A Hug From The Art World is proud to present Marc Dennis’

“Three Jews Walk into a Bar”

The exhibition opens on Thursday, September 7th through Saturday, October 7th, with an opening celebration from 6 - 8 PM. Jewish-American artist Marc Dennis is known for his hyper-realistic style, which celebrates the subversive potential of beauty, art history, and faith. Being Jewish is an ineluctable part of Dennis’ process and enterprise. “Three Jews Walk into a Bar” is a series of paintings only he could paint. The exhibition is a deep dive into his own Ashkenazi ancestry providing us with fresh observations on identity, humor, and what being Jewish may essentially mean in today’s world.

By co-opting Édouard Manet’s celebrated painting, “A Bar at the Folies-BergèreDennis finds new meaning in the hallowed lineage of the bar joke as well as Old Master painting to explore urgent questions of Jewish identity, culture, and the relationship of a contemporary audience towards historical painting. The binaries, dichotomies, complexities, and contradictions imagined in his work fuel his interpretations of what being Jewish means and how it can be made manifest. For Dennis, this series is a triumph of the human ego throughout the ages – reminding us of our own humor and humility, and our happiness and humanity.

ABOUT THE ARTIST

Born in 1972 and raised in and around Boston, Marc (his Hebrew name is Mordechai) grew up in a reformed Jewish household with four brothers and a father, who was often referred to as a “Jewban,” having been born and raised as an orthodox Jew in Havana, Cuba, and a mother whose maiden name is Solomon, who was born and raised as a secular Jew in Roxbury, Massachusetts.

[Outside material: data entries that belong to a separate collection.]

-- ==== Sys2Proof/Machine/Operands.lean ====
section
/-! DEFINITION. Operand assembly: cutting an index and a rank out of a hash (spec/30_encoding.md R90
to R92), packing and unpacking a sparse entry (spec/41_sparse_set.md R130, R131), the parameter
check (spec/45_lifecycle.md R233), and when a payload is well formed (spec/10_state.md R34, R44). -/

namespace Sys2Proof.Machine

/-! ## Parameters -/

/-- `4 ≤ p ≤ 18` and `r ∈ {4, 5, 6}` (spec/00_scope.md R5, spec/45_lifecycle.md R233). -/
def paramsOk (p r : Nat) : Bool :=
  decide (4 ≤ p) && decide (p ≤ 18) && (r == 4 || r == 5 || r == 6)

/-! ## Index and rank of a hash -/

/-- The number of zero bits below the lowest set bit among the low `fuel` bits, `fuel` when there is
none. -/
def trailingZeros : Nat → Nat → Nat
  | 0, _ => 0
  | fuel + 1, x => if x % 2 = 1 then 0 else trailingZeros fuel (x / 2) + 1

/-- `ctz64` (spec/00_scope.md R14); 64 for 0, as spec/41_sparse_set.md R143 writes it. -/
def ctz64 (x : DWord) : Nat := trailingZeros 64 x.toNat

/-- The top `k` bits of a hash: the coarse index for `k = p` (spec/30_encoding.md R90), the fine
index for `k = sp` (R92). -/
def topBits (h : DWord) (k : Nat) : Nat := (h >>> (64 - k)).toNat

/-- `Rank(h, k, r)` (R91): one plus the trailing zeros of the hash with the sentinel bit `64 - k`
set, clamped to `RMAX`. -/
def rank (h : DWord) (k r : Nat) : Nat :=
  min (1 + ctz64 (h ||| (1#64 <<< (64 - k)))) (rankMax r)

/-! ## Sparse entries (spec/20_memory.md R57, R58) -/

/-- `Pack(fidx, rank)` (spec/41_sparse_set.md R130). -/
def packEntry (p fidx rank : Nat) : Word :=
  (BitVec.ofNat 32 fidx <<< (32 - fineWidth p)) ||| BitVec.ofNat 32 rank

/-- The fine index of an entry: the first part of `Unpack(e)` (R131). -/
def entryIndex (p : Nat) (e : Word) : Nat := (e >>> (32 - fineWidth p)).toNat

/-- The rank of an entry: the second part of `Unpack(e)` (R131). -/
def entryRank (r : Nat) (e : Word) : Nat := e.toNat % 2 ^ r

/-- `CoarseOf(e)` (R131). -/
def entryCoarse (p : Nat) (e : Word) : Nat := (e >>> (32 - p)).toNat

/-! ## Well-formed payloads -/

/-- The bits `[31-sp : r]` of an entry are zero (spec/10_state.md R44). -/
def entryWf (p r : Nat) (e : Word) : Bool :=
  e.toNat / 2 ^ r % 2 ^ (32 - fineWidth p - r) == 0

/-- The array is in strictly ascending order of fine index (R31). -/
def strictlySorted (p : Nat) (array : List Word) : Bool :=
  decide (array.Pairwise fun e f => entryIndex p e < entryIndex p f)

/-- How many lanes of word `k` hold a counter (spec/20_memory.md R55). -/
def usedLanes (p r k : Nat) : Nat := min (regPerWord r) (regCount p - k * regPerWord r)

/-- The bits of word `k` below its used lanes, which are its unused lanes and its padding, are zero
(spec/10_state.md R34, spec/20_memory.md R54, R55). -/
def wordWf (p r k : Nat) (w : Word) : Bool :=
  w.toNat % 2 ^ (32 - r * usedLanes p r k) == 0

/-- A Dense payload has `wordCount` words, with zero padding and zero unused lanes (R25, R34). -/
def denseWf (p r : Nat) (words : List Word) : Bool :=
  words.length == wordCount p r &&
    (List.range (wordCount p r)).all fun k => wordWf p r k (words.getD k 0)

/-- A Sparse payload has at most 4 buffered entries and fewer than `m` array entries, all of them
well-formed entries and the array strictly sorted (R30, R31, R32, R44). -/
def sparseWf (p r : Nat) (buffer array : List Word) : Bool :=
  decide (buffer.length < bufferCapacity) && decide (array.length < regCount p) &&
    buffer.all (entryWf p r) && array.all (entryWf p r) && strictlySorted p array

/-- A well-formed sketch (R44). -/
def Sketch.wf (sk : Sketch) : Bool :=
  paramsOk sk.p sk.r &&
    match sk.payload with
    | .sparse buffer array => sparseWf sk.p sk.r buffer array
    | .dense words => denseWf sk.p sk.r words

end Sys2Proof.Machine
end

Marc is a Kohen from his father’s side of the family – a direct male descendant of the Biblical Aaron, brother of Moses from the priestly family of the Tribe of Levi. The paintings in his exhibition are aimed at expressing the most effective imagery from both the secular and Haredi worlds, in one sense memorializing humor after the Holocaust, serving as a tribute to Jewish comedians throughout history as well as, according to Marc, a resounding fuck you to Hitler.

Marc’s research and scholarly activity on the Holocaust is personal due to genealogical research that lists 24 members of the Klein family, his grandmother’s cousins from his mother’s side were murdered at Auschwitz-Birkenau in 1944 as part of the Hungarian deportations; and several other cousins froze to death in the forests of eastern Poland while serving as Partisan Fighters. Marc’s art is layered with emotions, information, humor, and his exuberant personality. How he got to where he is as an artist is a long story – one that involves love, loss, a juvenile criminal background, and many challenges – all that are often explored in his paintings. One of those challenges throughout his life has been to question and at the same time strengthen his Judaism.

His works have been exhibited in galleries and museums around the world including New York, London, Los Angeles, Palm Beach, Seoul, Hong Kong, Chicago, Dallas, Miami, London, Vienna, and Houston, among others. 

His works are in the permanent collections of The Norton Museum of Art, West Palm Beach, FL; The JP Morgan Chase Art Collection, New York, NY; UBS Corporate Collection, Geneva, Switzerland; The Neuberger Berman Collection, New York, NY; The Blanton Museum of Art, at the University of Texas at Austin, Austin, TX; The Springfield Museum of Art, Springfield, Ohio; The MIN Art Museum, Guadalajara, Mexico; and The Memorial Art Gallery at the University of Rochester, Rochester, NY.

His work is primarily represented by Gavlak Gallery, Palm Beach; K Contemporary, Denver; and Cris Worley Fine Arts, Dallas. Marc received his BFA from Tyler School of Art, Temple University and MFA from the University of Texas at Austin.